Fifty years later, a uniformed man in his mid-forties entered the New York offices of Simon & Schuster. He was politely shown to the office of a mid-level editor in the non-fiction division. "What can I do for you, General?" Pamela Hodgson asked as she gestured to the visitor's chair in front of her desk. Inwardly she was groaning to herself believing this to be yet another general who had written a book of tactics or history that he felt the public would be just fascinated with when in reality the public could care less.

"The President will be holding a press conference in a few minutes," he said. "I thought we might watch it together."

"Alright," she replied now thoroughly confused. She nevertheless tuned her media system to the appropriate channel. "I'm sorry, General. Who are you? Why are you here?" she asked.

"I'll answer that after the press conference," he told her. She eyed him warily for a moment before turning her attention to what the President was saying on the screen. Within a few minutes her gaze whipped back to the man seated calmly across from her. "It's all true," he assured her. He nodded at the screen, and she turned her attention back to the President.

"Why are you here?" she asked again when the briefing was over.

"I have a story for you," he said.

"About that?" she asked pointing to the now dark screen.

"About the Stargate," he confirmed.

"Who are you?" she demanded.

"My name is Carter Jacob O'Neill," he told her. "And I command the SGC. My father was General Jonathon O'Neill.
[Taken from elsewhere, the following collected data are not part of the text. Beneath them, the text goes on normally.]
-- ==== Sys2Proof/Machine/Dma.lean ====
section
/-! DEFINITION. What the device writes to host memory and reads from it: attributes (R605), functions that may issue nothing
(R607), non-posted requests (R587, R601, R611), MSI-X messages (R676), admin completion (R635 to R641), and completion of work entries
(R647, R648). -/

namespace Sys2Proof.Machine

/-- The first number at or after `x` that is not used: fuel, bound, used numbers. -/
def freeFrom : Nat → Nat → List Nat → Nat → Nat
  | 0, _, _, x => x
  | n + 1, bound, used, x => if x ∈ used then freeFrom n bound used ((x + 1) % bound) else x

/-- An unused number below a bound. Which one the device takes is left open, so it is free (assumption 3). -/
def State.pickFree (s : State) (bound : Nat) (used : List Nat) : Nat × State :=
  let (x, s) := s.draw bound
  (freeFrom used.length bound used x, s)

/-! ### Writes -/

/-- Whether a write carries RO while the function permits it (R605). Admin buffers count as admin write-backs
(assumption 18). -/
def DmaKind.relaxed : DmaKind → Bool
  | .frameData | .writeBack | .ledger | .storage | .snapshot => true
  | .headBlock | .notification | .tailBlock => false

/-- Whether a function may issue requests (R607). -/
def State.mayIssue (s : State) (fn : Nat) : Bool := (s.fn fn).busMaster && !(s.fn fn).d3hot

/-- Octets of payload that a request carries. -/
def Out.octets : Out → Nat
  | .dma _ _ _ data _ _ _ _ => data.length
  | .msix _ _ _ _ _ => 4
  | _ => 0

/-- A request leaves the device: the link is not idle (R608), and carries its payload. -/
def State.transmit (s : State) (o : Out) : State :=
  ({ s with hif := { s.hif with idleSince := s.now, l1 := false, txOctets := s.hif.txOctets + o.octets } }).emit o

/-- A request of a function leaves the device, or waits in the host island (R607); none leaves once the host island
is silenced (R741), and none while the link is down (R620). -/
def State.post (s : State) (fn : Nat) (o : Out) : State :=
  if s.hif.silenced || !s.hif.dlUp then s
  else if s.mayIssue fn then s.transmit o
  else { s with hif := { s.hif with waiting := s.hif.waiting ++ [(fn, (s.fn fn).gen, o)] } }

/-- Whether a request that lies within a page goes out Translated (R601): ATS is enabled and the cache holds the page. -/
def State.translated (s : State) (fn addr : Nat) : Bool :=
  (s.fn fn).atsEnable && decide ((fn, addr / 4096) ∈ s.hif.atc)

/-- The steering tag of a vector (R604): 16 bits with Extended TPH, else 8. -/
def FnSt.steering (f : FnSt) (vec : Nat) : Nat :=
  let st := (f.vecTable.getD (4 * vec + 3) 0).toNat / 65536
  if f.tphExt then st else st % 256

/-- A write by the pages it lies in, since no request crosses a page: fuel, address, data. -/
def pageParts : Nat → Nat → Bytes → List (Nat × Bytes)
  | 0, addr, d => [(addr, d)]
  | k + 1, addr, d =>
    let n := 4096 - addr % 4096
    if d.length ≤ n then [(addr, d)] else (addr, d.take n) :: pageParts k (addr + n) (d.drop n)

/-- A write of a function to host memory, bound to an MSI-X vector when its destination has one (R601, R604, R605). -/
def State.dmaTo (s : State) (fn : Nat) (vec : Option Nat) (k : DmaKind) (addr : Nat) (data : Bytes) : State :=
  (pageParts (data.length / 4096 + 1) addr data).foldl (fun (s : State) p =>
    let f := s.fn fn
    s.post fn (.dma fn k p.1 p.2 (k.relaxed && f.roEnable) f.idoEnable (s.translated fn p.1)
      (if f.tphEnable then vec.map f.steering else none))) s
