/-! ### Learning and aging -/

/-- LEARN_REQUEST_SERVE (R470, R471): the oldest request of a slice. -/
def execLearnRequestServe (slice : Nat) (s : State) : Res :=
  whenWorking s <|
    match (s.tabs slice).learnQ with
    | [] => .next s
    | q :: rest =>
      let s := s.modTabs slice fun t => { t with learnQ := rest }
      match (fdbOps slice).find (s.tabs slice).fdb (q.bd, q.mac) with
      | some i => .next (s.fdbHit slice i (some q.port) q.mark q.stamp)
      | none =>
        let e : FdbEntry :=
          { bd := q.bd, mac := q.mac, static := false, stale := false, dest := q.port,
            action := s.fldSince q.mark (F.fdbLearnAction_index slice), rseq := 0, pass := (s.tabs slice).pass }
        match (fdbOps slice).insert (s.fdb slice) e with
        | some (c, moved) => .next ((s.setFdb slice c moved).count (C.fdbLearned slice) 1 q.stamp)
        | none => .next ((s.count (C.fdbLearnFail slice) 1 q.stamp).event 0x6001 2 [.q slice, .q q.bd])

/-- The pass that a visit of a slot belongs to, with its start, when the scan has come to the slot (R474): slots without an
entry are passed over; a slot at or before the last one visited begins the next pass. -/
def SliceTables.visitPass (t : SliceTables) (scan slot : Nat) (now : Stamp) : Option (Nat × Stamp) :=
  let bare := fun lo hi => !(t.fdb.keys.any fun k => decide (lo ≤ k ∧ k < hi))
  let due := slot * (scan * secStamp) / 262144
  if scan = 0 ∨ 262144 ≤ slot then none
  else if t.nextSlot ≤ slot ∧ bare t.nextSlot slot ∧ t.passAt + due ≤ now then some (t.pass, t.passAt)
  else if slot < t.nextSlot ∧ bare t.nextSlot 262144 ∧ bare 0 slot ∧ t.passAt + scan * secStamp + due ≤ now then
    some ((t.pass + 1) % 256, max (t.passAt + scan * secStamp) (now - due))
  else none

/-- AGING_VISIT (R474 to R477). -/
def execAgingVisit (slice slot : Nat) (s : State) : Res :=
  whenWorking s <|
    match (s.tabs slice).visitPass (s.fld (F.fdbAgeCfg_scanS slice)) slot s.now with
    | none => .next s
    | some (pass, at0) =>
      let s := s.modTabs slice fun t => { t with pass, passAt := at0, nextSlot := slot + 1 }
      match (s.tabs slice).fdb.get? slot with
      | none => .next s
      | some e =>
        if e.pass = pass then .next s
        else if e.static then .next (s.modTabs slice fun t => { t with fdb := t.fdb.set slot { e with pass } })
        else if s.staleThen slice e then
          .next ((s.deleteFdb slice fun x => decide (x.bd = e.bd ∧ x.mac = e.mac)).2.count1 (C.fdbAged slice))
        else .next (s.modTabs slice fun t => { t with fdb := t.fdb.set slot { e with pass, stale := true } })

/-! ### Table commands -/

/-- The record size of a table (R459). -/
def recordSize (table : Nat) : Nat :=
  match table with
  | 1 => 64
  | 4 => 176
  | _ => 32

/-- A table record as a command writes it (R459). -/
def fdbBytes (slot : Nat) (e : FdbEntry) : Bytes :=
  le 2 e.bd ++ be 6 e.mac ++ le 1 (b2n e.static) ++ le 1 (b2n e.stale) ++ le 2 e.dest ++ le 4 e.action ++ le 4 slot ++
    le 4 e.rseq ++ le 1 e.pass ++ zeros 7
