/-- An item taken out of its engine's input queue; its frame has no disposition yet. -/
def State.takeItem (s : State) (c : Copy) : State := (s.unqueue c).releaseFrame c.frame

/-- An item whose frame is dropped (R437, R545, R556): DROP_POLICY. -/
def State.dropItem (s : State) (c : Copy) (f : Frame) : State := (s.takeItem c).dropInSlice f 0x10

/-- A buffer cell's error strikes an item as it leaves for its engine (R511, R739): its frame, which has no disposition yet, is
dropped with DROP_NO_BUFFER. -/
def State.itemFault (s : State) (c : Copy) (f : Frame) : State :=
  (((s.count C.tmCellErr 1 f.stamp).event 0x8006 3 []).takeItem c).dropInSlice f 0x12

/-- A frame handed back after an inbound transform, for another pass (R432, R553). -/
def State.itemAgain (s : State) (c : Copy) (f : Frame) : State :=
  (s.takeItem c).modSlice f.slice fun y => { y with recirc := y.recirc ++ [f.again] }

/-- A frame handed back after an outbound transform, for admission (R437), with the generation that the engine accepted it under
(R574). -/
def State.itemOut (s : State) (c : Copy) (x : TmFrame) (bytes : Bytes) : State :=
  let f := { x.frame with bytes, crypted := true, d := { x.frame.d with encrypt := none } }
  let s := s.takeItem c
  { s with tm := { s.tm with
    input := s.tm.input ++ [{ frame := f, parsed := x.parsed, first := x.first, malformed := 0, follower := false }] } }

/-- The next item of an engine processed under its context, when the context is of a type (R511, R543, R545, R546, R571). -/
def runItem (e : EngineTurn) (type : Nat) (s : State) (body : Copy → TmFrame → Nat → Ctx → State → State) : Res :=
  whenWorking s <|
    match s.engineHead e.engine with
    | none => .next s
    | some (c, x, h) =>
      if e.cellError then .next (s.itemFault c x.frame).endContexts
      else match s.heldCtx h (match x.frame.crypto with | some (_, ts) => ts | none => []) with
      | none => .next (((s.count C.cryBadContext 1 x.frame.stamp).dropItem c x.frame).endContexts)
      | some k => if k.info.type ≠ type then .next s else .next ((body c x h k (s.touchCtx (handleIndex h) x.frame.stamp)).endContexts)

/-- IPSEC_OUTBOUND (R549, R550). A frame that the transform would make too long is dropped, its context as it was (R436,
assumption 113). -/
def execIpsecOutbound (engine : EngineTurn) (s : State) : Res :=
  runItem engine 2 s fun c x h k s =>
    let f := x.frame
    let (iv, s) := s.drawBytes 8
    let (ident, s) := s.draw 65536
    let (nh, s) := s.draw 256
    let (b, n) := espOut (s.parseCfg f.slice f) k iv ident nh f.bytes
    if maxEdited < b.length then (s.count (C.pipeTooLong f.slice) 1 f.stamp).dropItem c f
    else
    (s.useCtx h { k with seq := k.seq + 1 } n).itemOut c x b
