-- ==== Sys2Proof/Machine/Reams.lean ====
section
/-! DEFINITION. What a Ream boundary does (R149 to R163, R197 to R222, R249, R288), whether the clock or a step brings it,
and units that rejoin there. -/

namespace Sys2Proof.Machine

/-! ### Time quality (R88) -/

/-- The order of servo states in which a Ream records the lowest (R88). -/
def Quality.rank : Quality → Nat
  | .freeRun => 0
  | .acquiring => 1
  | .holdover => 2
  | .locked => 3

/-- The lower of two servo states. -/
def Quality.lower (a b : Quality) : Quality := if a.rank ≤ b.rank then a else b

/-! ### Roles and spares (R246, R249, R747) -/

/-- A role whose holder has left: the spare of the kind takes it where one stands by (R246, R747). -/
def State.giveToSpare (s : State) (k : UnitKind) (sl role : Nat) : State :=
  let n := kindSpare k
  let x := s.unit k sl n
  if x.state = .outOfService ∧ x.reason = 6 ∧ x.fault = false then
    (s.setUnit k sl n { x with role := some role }).moveUnit k sl n .inService 0
  else s

/-- The role that a unit below the first spare holds, or that a spare has taken. -/
def State.roleOf (s : State) (k : UnitKind) (sl n : Nat) : Option Nat :=
  if n < kindSpare k then some n else (s.unit k sl n).role

/-- The lowest role that no unit in service holds. -/
def State.vacantRole (s : State) (k : UnitKind) (sl : Nat) : Option Nat :=
  (List.range (kindSpare k)).find? fun r => !(s.up k sl r) && decide ((s.unit k sl (kindSpare k)).role ≠ some r)

/-- A unit goes IN_SERVICE at a fence, which its RETURN reports (R750, R751); a port begins to bring its link up. -/
def State.enterService (s : State) (u : UnitRef) (fence : Nat) : State :=
  let s := s.moveUnit u.1 u.2.1 u.2.2 .inService 0
  let s := s.setUnit u.1 u.2.1 u.2.2 { s.unit u.1 u.2.1 u.2.2 with fence }
  let s := if u.1 = .port then s.startLink u.2.2 else s
  s.serviceDone u stSuccess

/-- A unit with no free role becomes the spare of its kind (R249, R746). -/
def State.becomeSpare (s : State) (u : UnitRef) : State :=
  let s := s.setUnit u.1 u.2.1 u.2.2 { s.unit u.1 u.2.1 u.2.2 with role := none, fence := 0 }
  (s.moveUnit u.1 u.2.1 u.2.2 .outOfService 6).serviceDone u stSuccess

/-- A REJOINING SM3 engine, signer, builder side or Deckle side at a Ream boundary (R249, R288, R746, R747): it takes its role
back from the spare, takes a vacant one, or becomes the spare. -/
def State.rejoinUnit (s : State) (u : UnitRef) : State :=
  let (k, sl, n) := u
  match k with
  | .deckleSide => (s.enterService u s.ream).deckleSides
  | .builderSide =>
    let s := s.enterService u s.ream
    let active := if s.ldg.builderB then 1 else 0
    if s.up .builderSide 0 active then s else { s with ldg := { s.ldg with builderB := decide (n = 1) } }
  | _ =>
    let spare := kindSpare k
    if n < spare then
      let s := if (s.unit k sl spare).role = some n then s.becomeSpare (k, sl, spare) else s
      s.enterService u s.ream
    else
      match s.vacantRole k sl with
      | some r => (s.setUnit k sl n { s.unit k sl n with role := some r }).enterService u s.ream
      | none => s.becomeSpare u

/-- The units that rejoin at a Ream boundary and nowhere else (R249, R288). -/
def boundaryUnits : List UnitRef :=
  ((List.range 8).flatMap fun sl => (List.range 11).map fun n => (UnitKind.sm3Engine, sl, n)) ++
    (List.range 3).map (fun n => (UnitKind.signer, 0, n)) ++ (List.range 2).map (fun n => (UnitKind.builderSide, 0, n)) ++
    (List.range 2).map fun n => (UnitKind.deckleSide, 0, n)

/-- Every one of them that is REJOINING rejoins. -/
def State.rejoinAll (s : State) : State :=
  boundaryUnits.foldl (fun s u => if (s.unit u.1 u.2.1 u.2.2).state = .rejoining then s.rejoinUnit u else s) s

/-! ### Calibration (R149 to R154) -/

/-- Whether `STP_CAL_SET.STALE` holds (R154). -/
def State.staleNow (s : State) : Bool :=
  (List.range 4).any fun d =>
    !(s.die d).everApplied || (match (s.die d).doneAt with
      | some t => decide (t + s.fld F.stpCtrl_staleMs * msStamp < s.now)
      | none => true)

/-- STALE as it now is, with its event and its mark on the Ream in progress (R154, R227). -/
def State.checkStale (s : State) : State :=
  let stale := s.staleNow
  let s := if stale ∧ s.stp.stale = false then s.event 0x2011 2 [] else s
  { s with
    stp := { s.stp with stale }
    ldg := { s.ldg with cur := s.ldg.cur.map fun (c : ReamSt) => { c with stale := c.stale || stale } } }

/-- An applied value moved towards a result by at most a step (R151). -/
def toward (step : Nat) (cur goal : Int) : Int := cur + clamp (-(step : Int)) step (goal - cur)

/-- Two lists of applied values moved. -/
def towardAll (step : Nat) (cur goal : List Int) : List Int := cur.zipIdx.map fun e => toward step e.1 (goal.getD e.2 e.1)

/-- A die's applied values at a Ream boundary (R149, R151); `unit` is `STP_CTRL.MAX_STEP` in units of 2^-8 ns. -/
def DieCal.apply (d : DieCal) (unit : Nat) (start : Stamp) : DieCal :=
  let target := ((d.results.find? fun r => decide (r.1 < start)).map (·.2)).orElse fun _ => d.target
  let d := { d with results := d.results.filter fun r => decide (start ≤ r.1) }
  match target with
  | none => d
  | some g =>
    { d with
      target := some g, everApplied := true
      applied := { ofs := toward (256 * unit) d.applied.ofs g.ofs, rx := towardAll (4 * unit) d.applied.rx g.rx,
                   tx := towardAll (4 * unit) d.applied.tx g.tx } }

/-- CAL_APPLY (R145, R149 to R153) at the boundary that begins a Ream: a new offset correction moves the time copy by its change. -/
def State.calBoundary (s : State) (ream : Nat) (start : Stamp) : State :=
  let step := s.fld F.stpCtrl_maxStep
  let moved := (List.range 4).any fun d => decide (((s.die d).apply step start).applied ≠ (s.die d).applied)
  let dies := (List.range 4).foldl (fun (t : Table DieCal) d =>
    let x := (s.die d).apply step start
    let by_ := (x.applied.ofs - (s.die d).applied.ofs) * 65536
    t.set d { x with copy := ((x.copy : Int) + by_).toNat }) s.stp.dies
  let cals := (List.range 4).foldl (fun (t : Table (List (Nat × CalVals))) d =>
    let v := ((s.die d).apply step start).applied
    if v = (s.die d).applied then t else t.set d ((ream, v) :: t.getD d [])) s.stp.cals
  ({ s with stp := { s.stp with dies, cals, calSeq := if moved then (s.stp.calSeq + 1) % 2 ^ 31 else s.stp.calSeq } }).checkStale

/-! ### Cable delays (R156 to R163) -/

/-- A port's measured and configured cable delays at the boundary that begins a Ream (R159 to R163). -/
def State.cableBoundary (s : State) (p ream : Nat) : State :=
  let c := s.stp.cables.getD p CableSt.init
  let moved := match c.pending with
    | some v => decide (64 < (max v c.mean) - (min v c.mean))
    | none => false
  let mean := if moved then c.pending.getD c.mean else c.mean
  let c : CableSt := { c with mean, pending := none, inUse := decide (s.fld (F.stpPortCfg_cableSrc p) = 1) && c.valid }
  let s := { s with stp := { s.stp with cables := s.stp.cables.set p c } }
  let s := if moved then s.event 0x2012 1 [.q p, .r (0x320_0010 + p * 0x40)] else s
  let d := s.cableNow p
  if s.cableAt p ream = d then s
  else { s with stp := { s.stp with delays := s.stp.delays.set p ((ream, d.1, d.2) :: s.stp.delays.getD p []) } }

/-! ### S/Ream-class values (R34, R221, R222, R532) -/

/-- The port whose gate control list a register holds a part of (R539). -/
def gatePort (a : Nat) : Option Nat :=
  let b := Reg.tmGateCtrl 0 - 0x400
  if b ≤ a ∧ a < b + 96 * 0x4000 ∧ 0 < clsMask .ream a then some ((a - b) / 0x4000) else none

/-- The S/Ream-class values whose commit time has come put in effect; a new Ream length only where the boundary is that of a
TAI second, and a gate control list becomes pending (R34). -/
def State.applyReam (s : State) (start : Stamp) : State :=
  if s.coh.reamPending = false ∨ start < s.coh.reamTc then s
  else
    let words := s.regs.reamWait.filter fun a _ => (gatePort a).isNone
    let lists := s.regs.reamWait.filter fun a _ => (gatePort a).isSome
    let old := s.fld F.ldgCtrl_reamLen
    let s := s.applyWords .ream words
    let new := s.coh.lenWait.getD (s.fld F.ldgCtrl_reamLen)
    let keep := decide (new ≠ old ∧ start % secStamp ≠ 0)
    let s := s.setFld F.ldgCtrl_reamLen (if keep then old else new)
    let s := { s with
      regs := { s.regs with reamWait := .empty }
      coh := { s.coh with reamPending := keep, lenWait := if keep then some new else none } }
    let gates := (lists.keys.filterMap gatePort).eraseDups
    gates.foldl (fun (s : State) p => s.pendGates p start (lists.filter fun a _ => decide (gatePort a = some p))) s

/-- KEY_SELECTION_APPLY (R221, R222): at each boundary `LDG_CTRL.KEY_SEL` as committed selects its slot, unless it is empty.
Answers whether a key was selected; the selection persists (R700). -/
def State.applyKey (s : State) : Bool × State :=
  let want := s.fld F.ldgCtrl_keySel
  if want = s.ldg.keySel then (false, s)
  else if s.ldg.keys.has want then
    let s := { s with ldg := { s.ldg with keySel := want } }
    (true, (s.jrnStart (.keySelect want) .keySelect).event 0x3008 1 [])
  else (false, s.event 0x3009 3 [])

/-! ### Reams begin and end (R93, R197 to R214) -/

/-- The reservation in force (R210), none where no checkpoint is programmed. -/
def State.reservation (s : State) : Option Nat := s.ldg.newestCkpt.map (·.reserved)

/-- Whether a Ream number lies at or beyond the reservation in force (R210). -/
def State.reservedOut (s : State) (n : Nat) : Bool :=
  match s.reservation with
  | some r => decide (r ≤ n)
  | none => false

/-- RESERVATION_EXHAUSTED (R210). -/
def State.exhausted (s : State) : State := (s.event 0x3010 3 [.w (s.reservation.getD 0)]).fatal 0x3010

/-- The Ream in progress ends (R197, R200); `step` marks one that a step ends (R93). -/
def State.endReam (s : State) (stop : Stamp) (step : Bool) : State :=
  match s.ldg.cur with
  | none => s
  | some c =>
    let c : ReamSt := { c with
      stop := some stop, sealAt := stop + 20 * usStamp, step, epochLast := s.epochAt stop, stale := c.stale || s.stp.stale
      ports := (c.ports ++ s.portList).eraseDups }
    { s with ldg := { s.ldg with
      cur := none, ended := c :: s.ldg.ended, past := ⟨c.num, c.start, stop, s.tb.stepCount⟩ :: s.ldg.past } }

/-- The Ream with number `n` as it begins. -/
def State.newReam (s : State) (n : Nat) (start : Stamp) (keyNew boot genesis : Bool) : ReamSt :=
  { num := n, start, stop := none, sealAt := 0, step := false, boot, genesis, refuse := s.refuseMode, keyNew,
    quality := s.tb.quality, calSeq := s.stp.calSeq, stale := s.stp.stale, epochFirst := s.epochAt start,
    epochLast := s.epochAt start, mask := s.fld F.ldgRecClass_record, sets := s.ringSets, keySlot := s.ldg.keySel, ports := s.portList,
    frames := [], posts := [], missing := 0 }

/-- A Ream begins at a boundary (R198): values due apply, the Ream takes its record mask, mode, key, quality and calibration
set, and units rejoin. -/
def State.beginReam (s : State) (n : Nat) (start : Stamp) : State :=
  if s.reservedOut n then s.exhausted
  else
    let s := s.leaveSets.applyReam start
    let (keyNew, s) := s.applyKey
    let s := s.calBoundary n start
    let s := s.portList.foldl (fun (s : State) p => s.cableBoundary p n) s
    let s := { s with ldg := { s.ldg with cur := some (s.newReam n start keyNew false false) } }
    let s := ((s.checkRefuse).mergeBoundary n start).releaseBoundary n start
    s.rejoinAll

/-! ### A step of the time base (R93 to R95) -/

/-- A reading of the time base moved by a step. -/
def moveBy (d : Int) (t : Stamp) : Stamp := ((t : Int) + d).toNat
He led the first mission through the Stargate and commanded the SGC for nearly ten years after the retirement of the original commander. When he retired my mother, General Samantha O'Neill, took command. She had been with the SGC since the beginning as well. Her father, General Jacob Carter, was our first representative among the Tok'ra. I was born and raised at the SGC."

"Christ!" she swore. "You know it all don't you?"

"Yeah," C.J. told her as he gently placed a data module on her desk. "And I want to make sure that when their story is told, it's told right. These are first hand accounts of the first years of the SGC's operation which the President has just unclassified. Are you interested?"

Two weeks later The Good Fight: The Men and Women of the Stargate Command was published in both electronic and paper formats.